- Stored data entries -
-- ==== Sys2Proof/Safety.lean ====
section
/-!
DEFINITION. What counts as a sound state and what a completion leaves, in the terms the claims use.
-/

namespace Sys2Proof.Machine

/-! ### What a completion leaves -/

/-- What no completion changes, and the in-flight record it discards (60_exceptions.md R261,
10_state.md R38, R41). -/
structure KeepsRest (s t : State) : Prop where
  cmd : t.cmd = s.cmd
  op0 : t.op0 = s.op0
  op1 : t.op1 = s.op1
  op2 : t.op2 = s.op2
  overrun : t.overrun = s.overrun
  lastOpcode : t.lastOpcode = s.lastOpcode
  initState : t.initState = s.initState
  projMode : t.projMode = s.projMode
  posLut : t.posLut = s.posLut
  ijLut : t.ijLut = s.ijLut
  hostPort : t.hostPort = s.hostPort
  agenda : t.agenda = s.agenda
  collabTable : t.collabTable = s.collabTable
  collabStalls : t.collabStalls = s.collabStalls
  inflight : t.inflight = none

/-- Success with one result (60_exceptions.md R261), `asked` being the collaborator requests made
by the completion. -/
structure Succeeds1 (s t : State) (r0 : Word) (asked : List CollabReq) : Prop where
  rest : KeepsRest s t
  res0 : t.res0 = r0
  res1 : t.res1 = s.res1
  res2 : t.res2 = s.res2
  res3 : t.res3 = s.res3
  errCode : t.errCode = .noError
  errOperand : t.errOperand = .cmdw
  resultCount : t.resultCount = 1
  trace : t.collabTrace = s.collabTrace ++ asked

/-- Success with four results (60_exceptions.md R261). -/
structure Succeeds4 (s t : State) (r0 r1 r2 r3 : Word) (asked : List CollabReq) : Prop where
  rest : KeepsRest s t
  res0 : t.res0 = r0
  res1 : t.res1 = r1
  res2 : t.res2 = r2
  res3 : t.res3 = r3
  errCode : t.errCode = .noError
  errOperand : t.errOperand = .cmdw
  resultCount : t.resultCount = 4
  trace : t.collabTrace = s.collabTrace ++ asked

/-- Error `e` at operand `a`: no result register is written (60_exceptions.md R261, R273). -/
structure Fails (s t : State) (e : ErrCode) (a : ErrOperand) (asked : List CollabReq) : Prop where
  rest : KeepsRest s t
  res0 : t.res0 = s.res0
  res1 : t.res1 = s.res1
  res2 : t.res2 = s.res2
  res3 : t.res3 = s.res3
  errCode : t.errCode = e
  errOperand : t.errOperand = a
  resultCount : t.resultCount = 0
  trace : t.collabTrace = s.collabTrace ++ asked

/-- The command in flight was accepted while READY (60_exceptions.md R269). -/
def Runs (s : State) (f : InFlight) : Prop := s.inflight = some f ∧ f.ready = true

/-- No exchange with the collaborator has begun (70_reset_and_hazards.md R295). -/
def Fresh (f : InFlight) : Prop := f.request = none ∧ f.responses = []

/-! ### CellIds by their curve index -/

/-- The cell of level `l` whose curve index is `x`: `x * 2^sh + lsb`; `x = N(l)` is the End sentinel
(10_state.md R23, R28). -/
def cellAt (l x : Nat) : Word := BitVec.ofNat 64 (x * 2 ^ (2 * (30 - l) + 1) + 2 ^ (2 * (30 - l)))

/-- The three conditions of 10_state.md R22 on the number itself: a face at most 5, and a lowest set
bit of the low 61 bits at an even index. -/
def IsCellId (id : Word) : Prop :=
  id.toNat / 2 ^ 61 ≤ 5 ∧ ∃ b ≤ 60, b % 2 = 0 ∧ id.toNat % 2 ^ 61 % 2 ^ (b + 1) = 2 ^ b

/-! ### The wrap, with its traffic -/

/-- What `from_face_ij_wrap` comes to when `ans` answers: its leaf, or none for PROJECTION_FAULT
(45_neighbors.md R244). -/
def wrapLeaf (ans : CollabReq → CollabRsp) (posLut : Lut) (face : Nat) (i j : Int) : Option Word :=
  let r := ans (.faceUVFromPt
    (ans (.ptFromFaceUV (BitVec.ofNat 3 face) (wrapUV (wrapClamp i)) (wrapUV (wrapClamp j)))).point)
  if 5 < r.face.toNat ∨ f64IsNaN r.a ∨ f64IsNaN r.b then none
  else some (fromFaceIj posLut r.face.toNat (requantise r.a) (requantise r.b))

/-- The two requests of a wrap, in order (20_memory.md R77, R82). -/
def wrapTraffic (ans : CollabReq → CollabRsp) (face : Nat) (i j : Int) : List CollabReq :=
  let q := CollabReq.ptFromFaceUV (BitVec.ofNat 3 face) (wrapUV (wrapClamp i)) (wrapUV (wrapClamp j))
  [q, .faceUVFromPt (ans q).point]

/-- A candidate neighbour's leaf: the encoder when `same`, the wrap otherwise (45_neighbors.md
R240). -/
def candidateLeaf (ans : CollabReq → CollabRsp) (posLut : Lut) (face : Nat) (i j : Int)
    (same : Prop) [Decidable same] : Option Word :=
  if same then some (fromFaceIj posLut face i.toNat j.toNat) else wrapLeaf ans posLut face i j

/-- A candidate neighbour's requests: none when `same`, two otherwise (45_neighbors.md R248). -/
def candidateTraffic (ans : CollabReq → CollabRsp) (face : Nat) (i j : Int)
    (same : Prop) [Decidable same] : List CollabReq :=
  if same then [] else wrapTraffic ans face i j

/-! ### Values of binary64 words -/

/-- The rational a finite value stands for (00_scope.md R12). -/
def finValue (neg : Bool) (m : Nat) (e : Int) : ℚ := (signedNat neg m : ℚ) * (2 : ℚ) ^ e

/-! ### Invariants -/

/-- The lookup tables: 1024 entries each, the built contents whenever READY, and READY only under the
QUADRATIC strap (10_state.md R39, R40; 40_lut.md R128; 41_projection.md R147). -/
structure TablesSound (s : State) : Prop where
  posLength : lutWf s.posLut
  ijLength : lutWf s.ijLut
  posBuilt : s.initState = .ready → s.posLut = builtPosLut
  ijBuilt : s.initState = .ready → s.ijLut = builtIjLut
  strap : s.initState = .ready → s.projMode = 0

/-- How far the exchanges of a program have come: `n` requests are answered, and the next one may be
outstanding; the trace shows exactly these (20_memory.md R77). -/
def Exchanged (p : Prog) (ans : CollabReq → CollabRsp) (f : InFlight) (trace : List CollabReq) :
    Prop :=
  ∃ n ≤ (p.requests ans).length,
    f.responses = ((p.requests ans).map ans).take n ∧
    match f.request with
    | none => trace = (p.requests ans).take n
    | some q => (p.requests ans)[n]? = some q ∧ trace = (p.requests ans).take (n + 1)

/-- The command in flight: it is the word `CMD` shows, it counts as accepted while READY only if the
block is READY, and its exchanges follow its program (10_state.md R35, R41; 20_memory.md R77). -/
structure FlightSound (s : State) (f : InFlight) : Prop where
  word : f.word = s.cmd
  ready : f.ready = true → s.initState = .ready
  exchanged : Exchanged (f.gate (wordProg s f)) s.collabAnswer f s.collabTrace

/-- `LAST_OPCODE` and the command in flight agree with `CMD` (10_state.md R35, R36, R41). -/
structure CommandSound (s : State) : Prop where
  lastOpcode : s.lastOpcode = opcodeField s.cmd
  inflight : ∀ f, s.inflight = some f → FlightSound s f

/-- The outcome fields: the operand named fits the code, results are counted only on success, the
codes of initialisation stay with its outcome, and nothing is written to a result register before
READY (60_exceptions.md R261, R262, R265, R269; 10_state.md R36). -/
structure OutcomeSound (s : State) : Prop where
  operand : s.errOperand ≠ .cmdw →
    s.errCode = .invalidFace ∨ s.errCode = .malformedCellId ∨ s.errCode = .invalidOperand
  count : s.resultCount = 0 ∨ s.resultCount = 1 ∨ s.resultCount = 4
  counted : s.errCode ≠ .noError → s.resultCount = 0
  building : s.initState = .building → s.errCode = .noError ∨ s.errCode = .notReady
  failed : s.initState = .failed →
    s.errCode = .unsupportedProjection ∨ s.errCode = .notReady
  ready : s.initState = .ready → s.errCode ≠ .unsupportedProjection
  untouched : s.initState ≠ .ready →
    s.res0 = 0 ∧ s.res1 = 0 ∧ s.res2 = 0 ∧ s.res3 = 0 ∧ s.resultCount = 0

/-- Every state a run reaches from reset is sound. -/
structure Sound (s : State) : Prop where
  tables : TablesSound s
  command : CommandSound s
  outcome : OutcomeSound s

end Sys2Proof.Machine
end

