/-- A number added to a finite one gives a number. -/
theorem exists_hasSign_f64Add {a b : Word} {s t : Bool} {m : Nat} {e : Int}
    (ha : f64Value a = .fin s m e) (hb : HasSign t (f64Value b)) :
    ∃ r, HasSign r (f64Value (f64Add a b)) := by
  obtain rfl | ⟨t', n, f, hv, -⟩ := hb.cases
  · rw [f64Add_f64Inf ha]
    exact ⟨t, hasSign_f64Inf t⟩
  · simp only [f64Add_fin ha hv, f64AddFin]
    split
    · exact ⟨false, hasSign_f64Zero false _⟩
    · exact ⟨_, hasSign_f64Round (.inl rfl) _⟩

theorem hasSign_f64Sqrt {a : Word} (ha : HasSign false (f64Value a)) :
    HasSign false (f64Value (f64Sqrt a)) := by
  obtain rfl | ⟨t, m, e, hv, ht⟩ := ha.cases
  · rw [f64Sqrt, f64Value_f64Inf]
    exact hasSign_f64Inf false
  · obtain rfl | rfl := ht
    · obtain ⟨m', e', hroot, -⟩ := squareRootIsNearest.2 a m e hv
      rw [hroot]
      exact .inl rfl
    · rw [f64Sqrt, hv]
      exact hasSign_f64Zero false t

/-- `a >= 0` reads the sign of a number; `-0.0` passes it as a zero. -/
theorem hasSign_not_f64NonNeg {u : Word} (hu : f64IsNaN u = false) :
    HasSign (!f64NonNeg u) (f64Value u) := by
  rw [f64NonNeg, hu, f64Lt, f64Value_f64Zero]
  cases hv : f64Value u with
  | nan => rw [f64IsNaN_iff.mpr hv] at hu; cases hu
  | inf t => simp [HasSign]
  | fin t m e =>
    have hzero : alignedInt false 0 (-1074) (min e (-1074)) = 0 := zero_mul _
    simp only [HasSign, hzero, alignedInt_neg_iff]
    cases t <;> simp [em']

/-! ### Exact roundings and the floor -/

/-- A magnitude of 53 bits, not below the last place of the subnormals, is its own rounding. -/
theorem RoundsTo.exact {q e : Int} {n m : Nat} (h : RoundsTo q n (m * 2 ^ e)) (hm : m < 2 ^ 53)
    (he : -1074 ≤ e) : (n : ℝ) * 2 ^ q = m * 2 ^ e := by
  have hqe : q ≤ e := by
    by_contra hlt
    have hu : (0 : ℝ) < 2 ^ e := zpow_pos two_pos _
    have hle : (2 : ℝ) ^ (e + 1) ≤ 2 ^ q := zpow_le_zpow_right₀ one_le_two (by omega)
    have hm' : (m : ℝ) < 2 ^ 53 := by exact_mod_cast hm
    rw [zpow_add_one₀ two_ne_zero] at hle
    linarith [h.normal (by omega), mul_lt_mul_of_pos_right hm' hu]
  have hcount := h.le_count (m * 2 ^ (e - q).toNat : Nat)
  push_cast at hcount
  rw [mul_assoc, two_pow_toNat_sub_mul hqe, sub_self, abs_zero] at hcount
  exact sub_eq_zero.mp (abs_nonpos_iff.mp hcount)

/-- Values of one sign are equal when their magnitudes are. -/
theorem finValue_eq_iff {s : Bool} {m m' : Nat} {e e' : Int} :
    finValue s m e = finValue s m' e' ↔ (m : ℝ) * 2 ^ e = m' * 2 ^ e' := by
  rw [← Bool.false_xor s, finValue_xor_inj, ← Rat.cast_inj (α := ℝ), cast_finValue_false,
    cast_finValue_false]

/-- A value of 53 bits in the range of binary64 is its own rounding. -/
theorem f64Round_exact {s : Bool} {m m' : Nat} {e e' : Int}
    (hval : finValue s m e = finValue s m' e') (hm : m' < 2 ^ 53) (he : -1074 ≤ e')
    (hlt : |finValue s m e| < 2 ^ 1024 - 2 ^ 970) :
    ∃ m1 e1, f64Value (f64Round s m e) = .fin s m1 e1 ∧ finValue s m1 e1 = finValue s m e := by
  obtain ⟨s1, m1, e1, hfin⟩ := f64Round_finite s hlt
  obtain ⟨q, n, hr, -, rfl, hround⟩ := f64Round_fin hfin
  rw [finValue_eq_iff.mp hval] at hr
  exact ⟨m1, e1, hfin, by rw [hround, hval, finValue_eq_iff, hr.exact hm he]⟩

theorem two_pow_le_overflow_threshold : (2 : ℚ) ^ 30 ≤ 2 ^ 1024 - 2 ^ 970 := by
  have h30 : (2 : ℚ) ^ 30 ≤ 2 ^ 970 := pow_le_pow_right₀ one_le_two (by omega)
  have h1024 : (2 : ℚ) ^ 1024 = 2 ^ 54 * 2 ^ 970 := by rw [← pow_add]
  rw [h1024]
  generalize (2 : ℚ) ^ 970 = u at h30 ⊢
  linarith

theorem floorFin_eq (s : Bool) (m : Nat) (e : Int) : floorFin s m e = ⌊finValue s m e⌋ := by
  rw [floorFin, finValue]
  split
  case isTrue he =>
    obtain ⟨k, rfl⟩ := Int.eq_ofNat_of_zero_le he
    exact_mod_cast (Int.floor_intCast (R := ℚ) (signedNat s m * 2 ^ k)).symm
  case isFalse he =>
    obtain ⟨k, hk⟩ := Int.eq_ofNat_of_zero_le (a := -e) (by omega)
    obtain rfl : e = -(k : Int) := by omega
    have hdiv := Rat.floor_intCast_div_natCast (signedNat s m) (2 ^ k)
    rw [hk, Int.toNat_natCast, zpow_neg, zpow_natCast, ← div_eq_mul_inv]
    exact_mod_cast hdiv.symm

end Sys2Proof.Proofs.Binary64

/-!
The projection functions and their commands (41_projection.md): `uv_to_st` of a number is a number (R141),
`st_to_ij` is the clamped floor of an exact product (R142), and both check their operand (R146).
-/

namespace Sys2Proof.Proofs.Projection

open Sys2Proof Sys2Proof.Machine Sys2Proof.Proofs.Binary64 Sys2Proof.Proofs.Exchanges

/-! ### UV_TO_ST -/

theorem f64Value_f64One : f64Value f64One = .fin false (2 ^ 52) (-52) := by decide

theorem f64Value_f64Half : f64Value f64Half = .fin false (2 ^ 52) (-53) := by decide

theorem f64Value_f64Three : f64Value f64Three = .fin false (3 * 2 ^ 51) (-51) := by decide
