-- ==== Sys2Proof/Config.lean ====
section
/-!
DEFINITION. What an implementation fixes and the values the specification leaves open. Every constant here is
opaque: no proof can see what it is, so a theorem about it holds for every value.
-/
namespace Sys2Proof.Config

/-- The number of core-clock cycles that pass over one issue of a group (R16): timing is outside the model, so
the count that selector 9 returns grows by an unconstrained amount (DESIGN CHOICE, log entry 4). -/
opaque freeCycles : Nat → BitVec 64

/-- A value the specification leaves open, one fresh value for each reading of the counter. -/
opaque freeWord : Nat → BitVec 64

/-- The new 64-bit word of a Waldlink ATOMIC at its home: the encoding of the operation in ARG is not given
(R353; DESIGN CHOICE, log entry 21). Arguments: the 128 bits of ARG and the old word. -/
opaque peerAtomic : BitVec 128 → BitVec 64 → BitVec 64

/-- Whether an ECDSA P-384 signature verifies under boot-ROM key `KEYIDX` (R366). Arguments: the key index,
the signed bytes and the signature bytes. The vendor keys are not in the specification (DESIGN CHOICE, log entry 22). -/
opaque signatureVerifies : Nat → List (BitVec 8) → List (BitVec 8) → Bool

/-- The message whose HMAC-SHA-384 under the fused secret is the identity key's private half, and the bytes of the P-384 public
key of a private one (R368 gives neither; DESIGN CHOICE, log entry 22). -/
opaque identityInfo : List (BitVec 8)
opaque publicKey : BitVec 384 → List (BitVec 8)

/-- The signature that the security processor forms with the private identity key over the 304 report bytes
(R368, R369; DESIGN CHOICE, log entry 22). -/
opaque reportSignature : BitVec 384 → List (BitVec 8) → List (BitVec 8)

/-- The boot ROM's identity that M0 takes (R367; DESIGN CHOICE, log entry 22). -/
opaque bootRomIdentity : List (BitVec 8)

/-- How many KVREQ requests a context's queue holds beside one (R250 names a full queue and no depth; DESIGN CHOICE, log entry 24). -/
opaque kvQueueMore : Nat

/-- How many launches a context may have waiting in the pools beside one (R188 names its submission capacity and no number;
DESIGN CHOICE, log entry 29). Argument: the context. -/
opaque submissionMore : Nat → Nat

/-- How many supervisor cores the hub die has beyond the first (R278 gives no number; DESIGN CHOICE, log entry 40). -/
opaque moreSupervisors : Nat

/-- Whether a supervisor core serves a partition (R345 has launches of another partition than the thread's and names none for
it; DESIGN CHOICE, log entry 36). Arguments: the core, the partition. Some core serves each partition: `keeper` is one. -/
opaque serves : Nat → Nat → Bool
opaque keeper : Nat → Nat

/-- What the firmware stages set up before the supervisor runs, which the specification leaves to them (DESIGN CHOICE, log entry 40):
their writes to PARTDIES, QUAR and HSEMCTL in order, by register number and value. -/
opaque bootWrites : List (Nat × BitVec 64)

/-- The supervisor's own ASID and root table, and the bytes of HBM that the firmware writes, its page tables among
them (DESIGN CHOICE, log entry 40). -/
opaque bootAsid : BitVec 16
opaque bootRoot : BitVec 64
opaque bootMemory : List (Nat × BitVec 8)

end Sys2Proof.Config
end

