-- ==== Sys2Proof/Syntax.lean ====
section
/-!
DEFINITION. The instructions and the events of the Olugar OLG-7160: one constructor for each row of the opcode
table, in the table's order. A row with an encoding carries its fields as the word holds them (R41, R42); a row
without one is a step of the device (R4 of "What each step holds") and carries what names the step: the agent,
the die, the queue entry, or what an agent outside the device supplies.
-/
namespace Sys2Proof

/-- A unit of work: its context, its launch id in the context and its unit index (R183, R187). -/
structure UnitKey where
  ctx    : Nat
  launch : Word
  index  : Nat
deriving DecidableEq, Repr

/-- An agent that issues instructions: group `g` of a block, the CSQ thread that runs a unit, or a supervisor
thread (R99, R206, R278). -/
inductive Who where
  | group (u : UnitKey) (g : Nat)
  | thread (u : UnitKey)
  | sup (n : Nat)
deriving DecidableEq, Repr

/-- A core: its die, cluster and index in the cluster (R7). -/
structure CoreId where
  die     : Nat
  cluster : Nat
  core    : Nat
deriving DecidableEq, Repr

/-- Where a residue or parity checker sits (R339): an agent that issues instructions, a command of a die's copy
engines, DCE or update engine, or the MXE of a cluster. -/
inductive CheckSite where
  | agent (w : Who)
  | copy (die i : Nat)
  | dce (die i : Nat)
  | update (die i : Nat)
  | delivery (ctx : Nat) (run : Word)
  | mxe (die cluster cls : Nat)
  | hub
deriving DecidableEq, Repr
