/-! Asynchronous faults (R320). -/

/-- What a fault record says beyond its cause: reporting lane, address, detail, second detail, sub-reason, and of
an engine's its place in the order of R325. -/
structure FaultInfo where
  lane   : Option Nat
  addr   : DWord
  detail : DWord
  aux    : DWord
  sub    : Nat
  engine : Nat
deriving DecidableEq, Repr

def FaultInfo.none : FaultInfo := ⟨Option.none, 0, 0, 0, 0, 0⟩

/-- An asynchronous fault of a launch (R320). -/
def raiseAsync (s : State) (c : Cause) (ctx : Nat) (launch : Word) (unit : Option Nat) (det : Bool) (i : FaultInfo)
    (time : DWord) (pc : Word) : State :=
  { s with pending := s.pending ++
      [{ cause := c, kind := .asynchronous, sub := i.sub, lane := none, ctx := ctx, launch := launch, unit := unit,
         who := none, place := none, group := 0, csq := false, em := 0, headPc := 0, pc := pc, inChain := false,
         det := det, addr := i.addr, detail := i.detail, aux := i.aux, throttled := false, time := time,
         engine := i.engine, cycle := Option.none, policy := Option.none }] }

/-! Writes of launches (R340 to R343). -/

/-- The kind of a launch record (R183), the DET flag of a kernel descriptor (R67), and whether a launch is deterministic. -/
def lnKind (r : BitVec 1024) : Nat := recBits r 0x23 4 4
def kdDet (d : BitVec 256) : Bool := recBits d 9 0 1 == 1
def Launch.det (l : Launch) : Bool := lnKind l.raw == 0 && kdDet l.desc

/-- The 64 KiB pages of HBM and scratchpads that writes touch. -/
def pagesOf (cells : List (Nat × Byte)) : List Nat :=
  ((cells.filter fun c => snapKey c.1).map fun c => c.1 / 2 ^ 16).eraseDups

/-- Whether a location lies beyond the package: host, CXL, peer or PCIe-window memory. -/
def outwardKey (k : Nat) : Bool := decide (2 ^ 56 ≤ k)

/-- Whether another incomplete launch has copied a page. -/
def State.copiedByOther (s : State) (l : Launch) (p : Nat) : Bool :=
  s.launches.any fun k => k.age != l.age && !k.complete && k.replay.any fun r => r.copies.any fun c => c.1 == p

/-- Bytes of a context's staging area in use (R340, R342). -/
def State.stagingUsed (s : State) (ctx : Nat) : Nat :=
  ((s.launches.filter fun l => l.ctx == ctx).map fun l =>
    match l.replay with
    | some r => r.copies.length * 2 ^ 16 + (r.staged.map fun w => w.cells.length).sum
    | none => 0).sum

/-- Bytes that the staging area of a launch's context holds: CR.STAGING as the launch has it (R283; log entry 75). -/
def Launch.stagingSize (l : Launch) : Nat := bitsOf l.staging 0 16 * 2 ^ 16

/-- The location of a byte at a VA that a translation register covers (R97, R316). -/
def Xt.key (x : Xt) (va : BitVec 56) : Nat :=
  let at' := x.frame.toNat + (va - x.vbase).toNat
  match x.space with
  | .device => at'
  | .outer mt port => outerKey mt port at'
  | .peer node pasid => peerKey node pasid va

/-- The translation registers that a die's row commands of a context hold. -/
def Die.rowXts (d : Die) (ctx : Nat) : List Xt :=
  d.copyQ.filterMap fun c => match c.work with
    | .rows _ _ _ _ _ _ xt => if c.unit.ctx = ctx then some xt else none
    | _ => none

/-- A VA of a context whose byte a location beyond the package is: by the translations the dies hold, through one of which
a write there has gone; else the lowest at which the page table maps it (DESIGN CHOICE, log entry 12, where that is not the
only one, or there is none). -/
def State.vaOfKey (s : State) (ctx k : Nat) : Nat :=
  let hit := (List.range 8).findSome? fun d =>
    (s.die d).tlb.findSome? fun t =>
      if !t.ptr ∧ t.asid = s.asidOf ctx then
        match leafOutcome d ⟨0, t.level, t.leaf⟩ t.base false with
        | .frame f _ _ => if f ≤ k ∧ k < f + pageSize t.level then some (t.base.toNat + (k - f)) else none
        | _ => none
      else none
  let row := (List.range 8).findSome? fun d => ((s.die d).rowXts ctx).findSome? fun x =>
    let first := x.key x.vbase
    if first ≤ k ∧ k < first + x.limit.toNat then some (x.vbase.toNat + (k - first)) else none
  let table := (vasFrom s.mem (s.firstDie ctx) k 3 (s.rootOf ctx).toNat 0).min?
  if isPeerKey k then (peerVa k).toNat else ((hit.or row).or table).getD (s.freeWord.toNat % 2 ^ 56)

/-- Exposure entries for writes made visible, given as (VA, length) (R342). -/
def State.logExposures (s : State) (l : Launch) : List (Nat × Nat) → State
  | [] => s
  | (va, n) :: r =>
    let reg := l.explog
    let slots := 32 * bitsOf reg 0 12
    let c := s.context l.ctx
    let bs := leBytes 4 l.id.toNat ++ leBytes 2 l.ctx ++ [0, 0] ++ leBytes 8 va ++ leBytes 4 n ++ [0, 0, 0, 0]
      ++ leBytes 8 (s.die (l.dies.headD 0)).time.toNat
    let s := if slots = 0 then s else s.ctxWrite l.ctx (bitsOf reg 12 44 * 2 ^ 12 + 32 * (c.exposed % slots)) bs
    State.logExposures (s.setContext l.ctx { c with exposed := c.exposed + 1 }) l r

/-- The cause for which a write to a peer's location is not injected (R358, R359). -/
def State.keyFault (s : State) (k : Nat) : Option Cause := if isPeerKey k then s.routeFault (peerNode k) (peerVa k) else none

- WHAT YOU SHOULD DO -
Taking the line with "let reg := l.explog" as the start and the last line of the data above as the end, write out those two lines and every line between them exactly, and only those.

- SOLUTION -
    let reg := l.explog
    let slots := 32 * bitsOf reg 0 12
    let c := s.context l.ctx
    let bs := leBytes 4 l.id.toNat ++ leBytes 2 l.ctx ++ [0, 0] ++ leBytes 8 va ++ leBytes 4 n ++ [0, 0, 0, 0]
      ++ leBytes 8 (s.die (l.dies.headD 0)).time.toNat
    let s := if slots = 0 then s else s.ctxWrite l.ctx (bitsOf reg 12 44 * 2 ^ 12 + 32 * (c.exposed % slots)) bs
    State.logExposures (s.setContext l.ctx { c with exposed := c.exposed + 1 }) l r

/-- The cause for which a write to a peer's location is not injected (R358, R359). -/
def State.keyFault (s : State) (k : Nat) : Option Cause := if isPeerKey k then s.routeFault (peerNode k) (peerVa k) else none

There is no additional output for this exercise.